• [Instructions to follow] Output only the lines below from the one containing "(s.modLedger f).now = s.now := rfl" to the one containing "(s.modLedger f).stns = s.stns := rfl", exactly as written, both ends kept.

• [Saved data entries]
/-! #### modSec -/

@[simp] theorem State.modSec_sec (f : Security → Security) : (s.modSec f).sec = f s.sec := rfl
@[simp] theorem State.modSec_part (f : Security → Security) : (s.modSec f).part = s.part := rfl
@[simp] theorem State.modSec_now (f : Security → Security) : (s.modSec f).now = s.now := rfl
@[simp] theorem State.modSec_regs (f : Security → Security) : (s.modSec f).regs = s.regs := rfl
@[simp] theorem State.modSec_raws (f : Security → Security) : (s.modSec f).raws = s.raws := rfl
@[simp] theorem State.modSec_free (f : Security → Security) : (s.modSec f).free = s.free := rfl
@[simp] theorem State.modSec_ledger (f : Security → Security) : (s.modSec f).ledger = s.ledger := rfl
@[simp] theorem State.modSec_can (f : Security → Security) : (s.modSec f).can = s.can := rfl
@[simp] theorem State.modSec_bar2 (f : Security → Security) : (s.modSec f).bar2 = s.bar2 := rfl
@[simp] theorem State.modSec_nor (f : Security → Security) : (s.modSec f).nor = s.nor := rfl
@[simp] theorem State.modSec_power (f : Security → Security) : (s.modSec f).power = s.power := rfl
@[simp] theorem State.modSec_stns (f : Security → Security) : (s.modSec f).stns = s.stns := rfl
@[simp] theorem State.modSec_heads (f : Security → Security) : (s.modSec f).heads = s.heads := rfl
@[simp] theorem State.modSec_loops (f : Security → Security) : (s.modSec f).loops = s.loops := rfl
@[simp] theorem State.modSec_engines (f : Security → Security) : (s.modSec f).engines = s.engines := rfl
@[simp] theorem State.modSec_seqs (f : Security → Security) : (s.modSec f).seqs = s.seqs := rfl
@[simp] theorem State.modSec_stores (f : Security → Security) : (s.modSec f).stores = s.stores := rfl
@[simp] theorem State.modSec_pins (f : Security → Security) : (s.modSec f).pins = s.pins := rfl
@[simp] theorem State.modSec_sides (f : Security → Security) : (s.modSec f).sides = s.sides := rfl
@[simp] theorem State.modSec_ring (f : Security → Security) : (s.modSec f).ring = s.ring := rfl
@[simp] theorem State.modSec_pool (f : Security → Security) : (s.modSec f).pool = s.pool := rfl
@[simp] theorem State.modSec_nvme (f : Security → Security) : (s.modSec f).nvme = s.nvme := rfl
@[simp] theorem State.modSec_granary (f : Security → Security) : (s.modSec f).granary = s.granary := rfl
@[simp] theorem State.modSec_hbm (f : Security → Security) : (s.modSec f).hbm = s.hbm := rfl
@[simp] theorem State.modSec_fabric (f : Security → Security) : (s.modSec f).fabric = s.fabric := rfl
@[simp] theorem State.modSec_spread (f : Security → Security) : (s.modSec f).spread = s.spread := rfl
@[simp] theorem State.modSec_arb (f : Security → Security) : (s.modSec f).arb = s.arb := rfl
@[simp] theorem State.modSec_cal (f : Security → Security) : (s.modSec f).cal = s.cal := rfl
@[simp] theorem State.modSec_bist (f : Security → Security) : (s.modSec f).bist = s.bist := rfl
@[simp] theorem State.modSec_selfTest (f : Security → Security) : (s.modSec f).selfTest = s.selfTest := rfl
@[simp] theorem State.modSec_out (f : Security → Security) : (s.modSec f).out = s.out := rfl
@[simp] theorem State.modSec_pending (f : Security → Security) : (s.modSec f).pending = s.pending := rfl
@[simp] theorem State.modSec_reg (f : Security → Security) (x : Nat) : (s.modSec f).reg x = s.reg x := rfl
@[simp] theorem State.modSec_raw (f : Security → Security) (x : Nat) : (s.modSec f).raw x = s.raw x := rfl
@[simp] theorem State.modSec_stn (f : Security → Security) (x : Nat) : (s.modSec f).stn x = s.stn x := rfl
@[simp] theorem State.modSec_hd (f : Security → Security) (x : Nat) : (s.modSec f).hd x = s.hd x := rfl
@[simp] theorem State.modSec_eng (f : Security → Security) (x : Nat) : (s.modSec f).eng x = s.eng x := rfl
@[simp] theorem State.modSec_sq (f : Security → Security) (x : Nat) : (s.modSec f).sq x = s.sq x := rfl
@[simp] theorem State.modSec_lp (f : Security → Security) (x y : Nat) : (s.modSec f).lp x y = s.lp x y := rfl

/-! #### modLedger -/

@[simp] theorem State.modLedger_ledger (f : Ledger → Ledger) : (s.modLedger f).ledger = f s.ledger := rfl
@[simp] theorem State.modLedger_part (f : Ledger → Ledger) : (s.modLedger f).part = s.part := rfl
@[simp] theorem State.modLedger_now (f : Ledger → Ledger) : (s.modLedger f).now = s.now := rfl
@[simp] theorem State.modLedger_regs (f : Ledger → Ledger) : (s.modLedger f).regs = s.regs := rfl
@[simp] theorem State.modLedger_raws (f : Ledger → Ledger) : (s.modLedger f).raws = s.raws := rfl
@[simp] theorem State.modLedger_free (f : Ledger → Ledger) : (s.modLedger f).free = s.free := rfl
@[simp] theorem State.modLedger_can (f : Ledger → Ledger) : (s.modLedger f).can = s.can := rfl
@[simp] theorem State.modLedger_bar2 (f : Ledger → Ledger) : (s.modLedger f).bar2 = s.bar2 := rfl
@[simp] theorem State.modLedger_nor (f : Ledger → Ledger) : (s.modLedger f).nor = s.nor := rfl
@[simp] theorem State.modLedger_power (f : Ledger → Ledger) : (s.modLedger f).power = s.power := rfl
@[simp] theorem State.modLedger_stns (f : Ledger → Ledger) : (s.modLedger f).stns = s.stns := rfl
@[simp] theorem State.modLedger_heads (f : Ledger → Ledger) : (s.modLedger f).heads = s.heads := rfl
@[simp] theorem State.modLedger_loops (f : Ledger → Ledger) : (s.modLedger f).loops = s.loops := rfl
@[simp] theorem State.modLedger_engines (f : Ledger → Ledger) : (s.modLedger f).engines = s.engines := rfl
@[simp] theorem State.modLedger_seqs (f : Ledger → Ledger) : (s.modLedger f).seqs = s.seqs := rfl
@[simp] theorem State.modLedger_stores (f : Ledger → Ledger) : (s.modLedger f).stores = s.stores := rfl
@[simp] theorem State.modLedger_pins (f : Ledger → Ledger) : (s.modLedger f).pins = s.pins := rfl
@[simp] theorem State.modLedger_sides (f : Ledger → Ledger) : (s.modLedger f).sides = s.sides := rfl
@[simp] theorem State.modLedger_ring (f : Ledger → Ledger) : (s.modLedger f).ring = s.ring := rfl
@[simp] theorem State.modLedger_pool (f : Ledger → Ledger) : (s.modLedger f).pool = s.pool := rfl
@[simp] theorem State.modLedger_nvme (f : Ledger → Ledger) : (s.modLedger f).nvme = s.nvme := rfl
@[simp] theorem State.modLedger_granary (f : Ledger → Ledger) : (s.modLedger f).granary = s.granary := rfl
@[simp] theorem State.modLedger_sec (f : Ledger → Ledger) : (s.modLedger f).sec = s.sec := rfl
@[simp] theorem State.modLedger_hbm (f : Ledger → Ledger) : (s.modLedger f).hbm = s.hbm := rfl
@[simp] theorem State.modLedger_fabric (f : Ledger → Ledger) : (s.modLedger f).fabric = s.fabric := rfl
@[simp] theorem State.modLedger_spread (f : Ledger → Ledger) : (s.modLedger f).spread = s.spread := rfl
@[simp] theorem State.modLedger_arb (f : Ledger → Ledger) : (s.modLedger f).arb = s.arb := rfl
@[simp] theorem State.modLedger_cal (f : Ledger → Ledger) : (s.modLedger f).cal = s.cal := rfl
@[simp] theorem State.modLedger_bist (f : Ledger → Ledger) : (s.modLedger f).bist = s.bist := rfl
@[simp] theorem State.modLedger_selfTest (f : Ledger → Ledger) : (s.modLedger f).selfTest = s.selfTest := rfl
@[simp] theorem State.modLedger_out (f : Ledger → Ledger) : (s.modLedger f).out = s.out := rfl
@[simp] theorem State.modLedger_pending (f : Ledger → Ledger) : (s.modLedger f).pending = s.pending := rfl
@[simp] theorem State.modLedger_reg (f : Ledger → Ledger) (x : Nat) : (s.modLedger f).reg x = s.reg x := rfl
@[simp] theorem State.modLedger_raw (f : Ledger → Ledger) (x : Nat) : (s.modLedger f).raw x = s.raw x := rfl
@[simp] theorem State.modLedger_stn (f : Ledger → Ledger) (x : Nat) : (s.modLedger f).stn x = s.stn x := rfl
@[simp] theorem State.modLedger_hd (f : Ledger → Ledger) (x : Nat) : (s.modLedger f).hd x = s.hd x := rfl
@[simp] theorem State.modLedger_eng (f : Ledger → Ledger) (x : Nat) : (s.modLedger f).eng x = s.eng x := rfl
@[simp] theorem State.modLedger_sq (f : Ledger → Ledger) (x : Nat) : (s.modLedger f).sq x = s.sq x := rfl
@[simp] theorem State.modLedger_lp (f : Ledger → Ledger) (x y : Nat) : (s.modLedger f).lp x y = s.lp x y := rfl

• [Final answer]
@[simp] theorem State.modLedger_now (f : Ledger → Ledger) : (s.modLedger f).now = s.now := rfl
@[simp] theorem State.modLedger_regs (f : Ledger → Ledger) : (s.modLedger f).regs = s.regs := rfl
@[simp] theorem State.modLedger_raws (f : Ledger → Ledger) : (s.modLedger f).raws = s.raws := rfl
@[simp] theorem State.modLedger_free (f : Ledger → Ledger) : (s.modLedger f).free = s.free := rfl
@[simp] theorem State.modLedger_can (f : Ledger → Ledger) : (s.modLedger f).can = s.can := rfl
@[simp] theorem State.modLedger_bar2 (f : Ledger → Ledger) : (s.modLedger f).bar2 = s.bar2 := rfl
@[simp] theorem State.modLedger_nor (f : Ledger → Ledger) : (s.modLedger f).nor = s.nor := rfl
@[simp] theorem State.modLedger_power (f : Ledger → Ledger) : (s.modLedger f).power = s.power := rfl
@[simp] theorem State.modLedger_stns (f : Ledger → Ledger) : (s.modLedger f).stns = s.stns := rfl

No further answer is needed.